▸ EXERCISE OBJECTIVE
Only part of the listing is needed, namely the lines from its start through the line with "namespace Sys2Proof.Machine", and they should be retyped exactly.

▸ SUPPLIED DATA
************

-- ==== Sys2Proof/Machine/LogRows.lean ====
section
/-! DEFINITION.  Wear and margin monitors (R549 to R552), the event log (R553 to R555) and the steward's reports (R556). -/

namespace Sys2Proof.Machine

def Tx.onLog (t : Tx) (f : Log → Log) : Tx := { t with d := { t.d with log := f t.d.log } }

/-! Wear. -/

/-- A monitor stands beyond a threshold: one entry when it is crossed and one when it is crossed back (R552; the detail of CODE is
open). -/
def Tx.monitor (t : Tx) (key : Nat) (beyond : Bool) (sev unit value threshold : Nat) : Tx :=
  let was := t.d.wearTold.contains key
  if beyond = was then t
  else
    let (c, t) := t.fresh 8
    let t := { t with d := { t.d with wearTold := if beyond then key :: t.d.wearTold else t.d.wearTold.filter (· != key) } }
    t.logEntry 0 sev (0x300 + c) unit value threshold

/-- The weight of a second at a highest reading, in 1/16 °C (R549). -/
def wearWeight (h : Int) : Nat :=
  if h ≤ 85 * 16 then 234 else if h ≤ 95 * 16 then 432 else if h ≤ 105 * 16 then 774 else if h ≤ 110 * 16 then 1024
  else if h ≤ 115 * 16 then 1346 else if h ≤ 120 * 16 then 1756 else 2932

/-- WIX in permille (R549). -/
def wearIndex (eq : Nat) : Nat := eq * 1000 / (1024 * 3600 * 70000)

/-- The weight of a half-cycle of amplitude `a` in 1/16 K, in 1/32 cycle (R550). -/
def cycleWeight (a : Int) : Nat :=
  if a < 20 * 16 then 0 else if a < 40 * 16 then 16 else if a < 60 * 16 then 36 else if a < 80 * 16 then 64 else if a < 120 * 16 then 144 else 289

/-- The count of cycles in permille of 200,000 (R550). -/
def cycleIndex (c : Nat) : Nat := c / 6400

/-- The mean of a die is taken: a turn of 5 K from the running extreme ends a half-cycle (R550). -/
def Wear.sample (w : Wear) (m : Int) : Wear :=
  let turned (dir : Nat) : Wear := { w with
    cycles := w.cycles + cycleWeight (w.extreme - w.turn).natAbs, turn := w.extreme, extreme := m, dir := dir }
  match w.dir with
  | 0 => { w with turn := m, extreme := m, dir := 3 }
  | 1 => if w.extreme < m then { w with extreme := m } else if m ≤ w.extreme - 80 then turned 2 else w
  | 2 => if m < w.extreme then { w with extreme := m } else if w.extreme + 80 ≤ m then turned 1 else w
  | _ =>
    if w.turn + 80 ≤ m then { w with extreme := m, dir := 1 } else if m ≤ w.turn - 80 then { w with extreme := m, dir := 2 } else w

/-- Steps of an index: each 100 permille a NOTICE, 900 and 1,000 a WARN (R549). -/
def Tx.wearSteps (t : Tx) (x old new : Nat) : Tx :=
  t.each ((List.range 64).map fun k => 100 * (k + 1)) fun t v =>
    if old < v ∧ v ≤ new then
      let (c, t) := t.fresh 8
      let t := t.logEntry 0 1 (0x300 + c) x new v
      if v = 900 ∨ v = 1000 then t.logEntry 0 2 (0x300 + c) x new v else t
    else t

/-- One second of die `x` is counted. -/
def Tx.wearDie (t : Tx) (x : Nat) : Tx :=
  let w := t.d.wear.at x
  match w.peak with
  | none => t
  | some h =>
    let w' := { w with eq := w.eq + wearWeight h, peak := none }.sample (sint 16 (t.rd (THM_DIE_B_MEAN x)))
    let t := { t with d := { t.d with wear := t.d.wear.put x w' } }
    (t.wearSteps x (wearIndex w.eq) (wearIndex w'.eq)).wearSteps x (cycleIndex w.cycles) (cycleIndex w'.cycles)

/-- The rate of unit `u` (compute dies 0 to 3, base tiles 4 to 7) is recorded under the conditions of R551. -/
def Tx.wearRate (t : Tx) (u : Nat) : Tx :=
  let b := if u < 4 then cdRtm u else btRtm (u - 4)
  let v := t.rd (RTM_VRAIL_VRAIL b)
  let m := sint 16 (t.rd (THM_DIE_B_MEAN (u + 1)))
  if t.is (RTM_RATE_VALID b) && decide (745 ≤ v) && decide (v ≤ 755) && decide (80 * 16 ≤ m) && decide (m ≤ 90 * 16) then
    let r := t.rd (RTM_RATE_RATE b)
    let (low, first) := t.d.rateLow.at u
    { t with d := { t.d with rateLow := t.d.rateLow.put u (if low = 0 then r + 1 else min low (r + 1), if first = 0 then r + 1 else first) } }
  else t

/-- The hourly checks (R551, R552): the measured daisy chains, the eyes of the module ends, the hold-up store, the lowest rates; the
accumulators go to the journals, whose layout there is open. -/
def Tx.wearHour (t : Tx) (bumps : List (BitVec 16)) : Tx :=
  let t := t.each (List.range 8) fun t k =>
    match bumps[k]? with
    | none => t
    | some m =>
      let t := t.wr (TST_BUMP_MOHM k) m.toNat
      let r := t.cfgFld (0x20 + 2 * k) 2
      if t.d.sec.cfg.isNone then t
      else (t.monitor (2 * k) (decide (r * 110 ≤ m.toNat * 100)) 1 k m.toNat (r * 110 / 100)).monitor (2 * k + 1) (decide (r * 120 ≤ m.toNat * 100)) 2 k
        m.toNat (r * 120 / 100)
  let t := t.each ((List.range 50).filter fun u => t.lnkState (min (u / 8) 4) (if u < 32 then u % 8 else u - 32) == 2) fun t u =>
    let e := min (u / 8) 4
    let m := t.rd (LNK_EYE_MARGIN (lnkBase e) (if u < 32 then u % 8 else u - 32))
    t.monitor (100 + u) (decide (m ≤ t.rd (LNK_CTL_EYEMIN (lnkBase e)) + 4)) 1 u m (t.rd (LNK_CTL_EYEMIN (lnkBase e)) + 4)
  let cap := t.rd HUP_E_CAP
  let t := (t.monitor 50 (decide (cap < 185)) 1 0 cap 185).monitor 51 (decide (cap < 177)) 2 0 cap 177
  let t := t.each (List.range 8) fun t u =>
    let low := (t.d.rateLow.at u).1
    if low = 0 then t else t.monitor (60 + u) (decide (low - 1 < 1045)) 2 (u + 1) (low - 1) 1045
  let (v, t) := t.fresh 4096
  let low : Tab (Nat × Nat) := t.d.rateLow.map fun e => (e.1, 0, e.2.2)
  ({ t with d := { t.d with rateLow := low, wearJ := t.d.wear } }).batch 2 0x81000 (leBytes 512 v)

/-- The daily checks of corrected lines (R552): a rank-channel beyond 256 is migrated while a spare is free. -/
def Tx.wearDay (t : Tx) : Tx :=
  let ce := t.d.tst.ce
  let t := t.each (List.range 12) fun t g =>
    let n := ce.at g
    (t.monitor (200 + g) (decide (64 ≤ n)) 1 g n 64).monitor (220 + g) (decide (1024 ≤ n)) 2 g n 1024
  let t := t.each (List.range 64) fun t q =>
    let n := ce.at (16 + q)
    let t := t.monitor (300 + q) (decide (256 ≤ n)) 1 q n 256
    if n < 256 then t.monitor (400 + q) false 2 q n 256
    else if t.freeSpare.isSome then t.writeMcmd (1 + 256 * q) else t.monitor (400 + q) true 2 q n 256
  t.onTst fun s => { s with ce := [] }

/-- WEAR_SAMPLE (R549 to R552): at every whole second; at a whole hour with the daisy chains as measured, in mΩ. -/
def execWearSample (bumps : List (BitVec 16)) (s : State) : Host.Outcome State Fault Refusal :=
  s.does fun t =>
    if !t.powered domSTW || t.now % 1000000000 ≠ 0 || t.d.tst.wearAt = t.now + 1 then t
    else
      let t := t.onTst fun s => { s with wearAt := t.now + 1 }
      let t := (t.each (List.range 9) (·.wearDie ·)).each (List.range 8) (·.wearRate ·)
      let t := if t.now % 3600000000000 = 0 then t.wearHour bumps else t
      if t.now % 86400000000000 = 0 then t.wearDay else t

/-! The log. -/

/-- Entries the ring holds (R544). -/
def logRing : Nat := 491520

/-- LOG_FLUSH (R555): 128 entries wait, or the oldest for 1 s; they go to the ring as one batch, in two parts where the ring ends; entries
lost before are then reported. -/
def execLogFlush (s : State) : Host.Outcome State Fault Refusal :=
  s.does fun t =>
    let l := t.d.log
    if !t.powered domSTW || l.buf.isEmpty || (l.buf.length < 128 && decide (t.now < l.since + 1000000000)) then t
    else
      let es := l.buf.take 128
      let a := es.take (logRing - l.head)
      let b := es.drop (logRing - l.head)
      let t := t.batch 3 (0x100000 + 32 * l.head) a.flatten
      let t := if b.isEmpty then t else t.batch 3 0x100000 b.flatten
      let t := t.onLog fun l => { l with
        buf := l.buf.drop 128, head := (l.head + es.length) % logRing, stored := min logRing (l.stored + es.length), since := t.now }
      if l.lost = 0 then t else (t.onLog fun l => { l with lost := 0 }).logEntry 0 2 0x900 0 l.lost 0

/-- The message at the head of a channel of the module configuration is taken by the steward. -/
def Tx.stewardTake (t : Tx) (o : Nat) : Option (Nat × Tx) :=
  match t.d.sec.cfg, t.stewardHead (t.cfgFld o 1) with
  | some _, some (ptr, _) => some (ptr, t.mbxPop steward (t.cfgFld o 1) 1)
  | _, _ => none

/-- LOG_READ (R556): a request on the log channel names a SEQ, a count and a buffer; the entries from that SEQ on that are in the ring are
copied, and the reply gives the first SEQ copied and the count. -/
def execLogRead (seq : Word) (count : BitVec 13) (buffer : Addr) (s : State) : Host.Outcome State Fault Refusal :=
  s.does fun t =>
    let t0 := t
    match t.stewardTake 0x1A with
    | none => t
    | some (_, t) =>
      let l := t.d.log
      let waiting := (t.d.batches ++ t.d.batch.toList).foldl (fun n b => if b.cls = 3 then n + b.bytes.length / 32 else n) 0
      let next := l.seq + 2 ^ 32 - l.buf.length - waiting
      let kept := l.stored - waiting
      let back := min kept ((next + 2 ^ 32 - seq.toNat) % 2 ^ 32)
      let n := min back (min count.toNat 4096)
      let first := (next - back) % 2 ^ 32
      let start := l.head + 2 * logRing - waiting - back
      let bs := (List.range n).flatMap fun i => t.rdBytes (mramBase + 0x100000 + 32 * ((start + i) % logRing)) 32
      match t.physWrite steward buffer.toNat bs with
      | (_, .held) => t0
      | (t, _) => t.send "STEWARD" "LOG_REPLY" [first, n]

/-- SOFTWARE_LOG_ENTRY (R555): a message on the software channel names an entry in LPDDR5X; at most 100 in a second are accepted. -/
def execSoftwareLogEntry (s : State) : Host.Outcome State Fault Refusal :=
  s.does fun t =>
    match t.stewardTake 0x1B with
    | none => t
    | some (ptr, t) =>
      let sec := t.now / 1000000000
      let soft := if t.d.log.second = sec then t.d.log.soft else 0
      match (if ptr + 32 ≤ dramEnd then t.physRead steward ptr 32 else .decode ptr) with
      | .ok e =>
        if 100 ≤ soft || fld e 14 1 != 0x20 then t.onLog fun l => { l with lost := l.lost + 1 }
        else (t.onLog fun l => { l with second := sec, soft := soft + 1 }).logBytes e
      | _ => t.onLog fun l => { l with lost := l.lost + 1 }

/-- The health report (R556). -/
def Tx.healthReport (t : Tx) : List Byte :=
  let l := t.d.log
  let r := t.d.repair
  let overdue := (List.range 8).foldl (fun m k => if t.d.tst.told.any (fun e => e.1 / 64 == k && e.2 != 0) then m + 2 ^ k else m) 0
  let b := leBytes 4 0x484C5431 ++ leBytes 2 l.boot ++ leBytes 2 0 ++ leBytes 8 t.now ++ leBytes 4 (l.seq + 2 ^ 32 - 1) ++ leBytes 1 l.sev ++
    leBytes 3 0 ++ (List.range 9).flatMap (fun x => leBytes 2 (wearIndex (t.d.wear.at x).eq)) ++
    (List.range 9).flatMap (fun x => leBytes 2 (cycleIndex (t.d.wear.at x).cycles)) ++
    (List.range 4).flatMap (fun n => leBytes 4 (r.die.at n)) ++ leBytes 4 r.spbad ++ leBytes 4 r.gexcl ++
    leBytes 4 ((List.range 50).foldl (fun n e => n + popcount 18 (r.bad.at e)) 0) ++ leBytes 4 overdue ++
    leBytes 4 (t.rd HD_DMAP_MSTAT_STATE) ++ leBytes 28 0
  b ++ leBytes 4 (crc32c b)

/-- HEALTH_REPORT (R556): at every whole second, on the port and with the tag of the module configuration. -/
def execHealthReport (s : State) : Host.Outcome State Fault Refusal :=
  s.does fun t =>
    let port := t.cfgFld 0x15 1
    if !t.powered domSTW || t.now % 1000000000 ≠ 0 || t.d.log.health = t.now + 1 || t.d.sec.cfg.isNone || 8 ≤ port then t
    else
      let t := t.send "ETH" "HEALTH" (port :: t.cfgFld 0x16 2 :: 0x88B7 :: t.healthReport.map (·.toNat))
      t.onLog fun l => { l with health := t.now + 1, sev := 0 }

end Sys2Proof.Machine
end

************

▸ PROBLEM SOLUTION
-- ==== Sys2Proof/Machine/LogRows.lean ====
section
/-! DEFINITION.  Wear and margin monitors (R549 to R552), the event log (R553 to R555) and the steward's reports (R556). -/

namespace Sys2Proof.Machine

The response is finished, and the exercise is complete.